Down at the bottom, click the “Add” button to add “All Countries and Territories”, then click the “Continue>>” button. For the three main topic keywords I’ve been using as examples in these tutorials, what shows is this:

What I can see from this is the average amount of money that an advertiser will spend to get a single person to click on an Adsense ad. The “golf swing” topic seems to be the most profitable, given the same search volume and conversion rate, with “board games” being next, then “sewing patterns”.

This isn’t to say that board games and sewing patterns couldn’t be profitable topics! Adsense is only one way of monetizing a site. So it’s one indicator of a site’s profitability. We’ll look at other indicators as we go along, to come up with an overall sense of which topic would be most profitable.

For my own sites, I would want the main site keyword to command at least $1 Adsense clicks to conclude that Adsense is a viable means of profiting from the site. So as I continue to look at these niches, I’d want to see some other monetization options for board games and sewing patterns.

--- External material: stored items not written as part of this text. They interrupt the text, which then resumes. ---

-- ==== Sys2Proof/Tests/Slice0.lean ====
section
/-! SUPPORT. The model's own tests, expected values from 95_test_vectors.md and the rules' examples, and a witness for the
hypotheses of every statement of Certificates/Slice0/Obligations.lean that has some. -/

namespace Sys2Proof.Tests

open Sys2Proof.Machine

/-! ### Small states -/

/-- INBUF holding `bs` and then zeros. -/
def bufferOf (bs : List Byte) : Memory := inbufAddrs.map fun a => (a, bs.getD (a - 0x100) 0#8)

/-- The reset state with the bytes `bs` written to INBUF and their number to TEXT_LEN. -/
def withBytes (bs : List Byte) : State :=
  { State.reset with inbuf := bufferOf bs, textLen := BitVec.ofNat 9 bs.length }

/-- The key of the RFC 4226 vectors, ASCII `12345678901234567890` (95_test_vectors.md 1.1). -/
def rfcKey : List Byte :=
  [0x31#8, 0x32#8, 0x33#8, 0x34#8, 0x35#8, 0x36#8, 0x37#8, 0x38#8, 0x39#8, 0x30#8] ++
    [0x31#8, 0x32#8, 0x33#8, 0x34#8, 0x35#8, 0x36#8, 0x37#8, 0x38#8, 0x39#8, 0x30#8]

/-- The RFC key provisioned, and a code width of 8 digits active. -/
def keyed : State := { State.reset.storeKey rfcKey with act := { start := 0#64, step := 30#64, width := 8#4 } }

/-- `s` with the word `w` accepted and the sample `x` taken. -/
def running (s : State) (w : Word) (x : Option Sample) : State :=
  { s with status := s.status.accepted, err := ErrReg.clear, pend := some { word := w, sample := x } }

/-- `s` with the time `t` sampled for the pending command `w`. -/
def sampled (s : State) (w : Word) (t : DWord) : State := running s w (some { valid := true, time := t })

/-- The state an outcome answers. -/
def state? (o : Host.Outcome State Fault Refusal) : Option State :=
  match o with
  | .next t => some t
  | .fault _ => none
  | .refused _ => none

/-- What STATUS and ERR read after an outcome. -/
def report? (o : Host.Outcome State Fault Refusal) : Option (Word × Word) :=
  (state? o).map fun t => (t.status.word, t.err.word)

/-- What the port answers to the transfer `x` at `off`, from `s`. -/
def answer? (s : State) (off : BitVec 9) (x : Transfer) : Option Response :=
  (state? (step { s with events := [.port off x] })).bind State.resp

/-! ### Well-formedness and decoding (30_encoding.md R103 to R105, 95_test_vectors.md 2.8) -/

theorem test_wf_refuses_legal_word_as_illegal :
    (Instr.illegal 5#4 0#28).wf = false ∧ (Instr.illegal 1#4 0#28).wf = false ∧ (Instr.illegal 7#4 0#28).wf = false := by
  decide

theorem test_wf_accepts_illegal_words :
    (Instr.illegal 0#4 0#28).wf = true ∧ (Instr.illegal 8#4 0#28).wf = true ∧ (Instr.illegal 5#4 1#28).wf = true := by
  decide

theorem test_decode_commands :
    decode 0b00000000000000000000000000000001#32 = .cfgCommit ∧
    decode 0b00000000000000000000000000000010#32 = .cfgDefault ∧
    decode 0b00000000000000000000000000000011#32 = .keyB32 ∧
    decode 0b00000000000000000000000000000100#32 = .keyRaw ∧
    decode 0b00000000000000000000000000000101#32 = .hotp ∧
    decode 0b00000000000000000000000000000110#32 = .time ∧
    decode 0b00000000000000000000000000000111#32 = .totp := by decide

theorem test_decode_illegal :
    decode 0b00000000000000000000000000000000#32 = .illegal 0#4 0#28 ∧
    decode 0b00000000000000000000000000001000#32 = .illegal 8#4 0#28 ∧
    decode 0b00000000000000000000000000001111#32 = .illegal 15#4 0#28 ∧
    decode 0b00000000000000000000000000010101#32 = .illegal 5#4 1#28 ∧
    decode 0b10000000000000000000000000000001#32 = .illegal 1#4 0x8000000#28 ∧
    decode 0xFFFFFFFF#32 = .illegal 15#4 0xFFFFFFF#28 := by decide

theorem test_decode_table_word_is_zero_extended :
    decodeTableWord 8 0x105 = some .hotp ∧ decodeTableWord 0 7 = some (.illegal 0#4 0#28) := by decide

theorem test_decode_rejects_wide_words_by_name :
    decodeBits 40 5 = .error (.widerThanOneWord 40) := by decide

/-- A word stored with `withFetchWord` is the one the next step runs, as the first after reset. -/
theorem test_fetch_word_runs_next :
    report? (step (State.reset.withFetchWord 32 0x00000015)) = some (0x0A#32, 0x00050205#32) ∧
      report? (step (State.reset.withFetchWord 32 0x00000002)) = some (0x06#32, 0#32) := by decide

/-! ### The commands, at most two tests each -/

/-- 95_test_vectors.md 2.5, row `0x3C, 8`. -/
theorem test_cfg_commit :
    (state? (exec .cfgCommit { State.reset with cfg := { start := 100#64, step := 60#64, width := 8#4 } })).map
      (fun t => (t.act, t.status.word, t.err.word)) =
        some ({ start := 100#64, step := 60#64, width := 8#4 }, 0x06#32, 0#32) := by decide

Next time around we’ll look at evaluating the product potential for the same site topics.

Keyword Research Tutorial

This tutorial is part of an email course I’m developing on creating niche websites. So if it seems like it’s a tutorial out of the blue, that’s why. It makes more sense in the context of the email course, but I thought that my readers might get some use out of it even without the course itself.

The point of keyword research is to identify existing online markets. These are people who are already looking for the information you have to offer. While Google’s keyword tool isn’t the best option for making a final choice of topic for a niche website, it is great at narrowing down a list of choices to the top two or three, and eliminating the obviously poor choices.

You can get to the keyword tool here. This will open in a new tab or window, so you can continue to follow along with the tutorial.

You’ll leave all the radio buttons and check boxes just like they are. The first thing to do is to take care of the test to make sure you’re a human. It’ll look like this:

Just type in the word that you see in the box below it.

Then, type the first of your topics into the keyword box, and click “Get Keyword Ideas”. You want a topic that is between one and three words. Two word topics are best.

What you’ll end up with is a listing something like this. I used the topic “golf swings” as an example.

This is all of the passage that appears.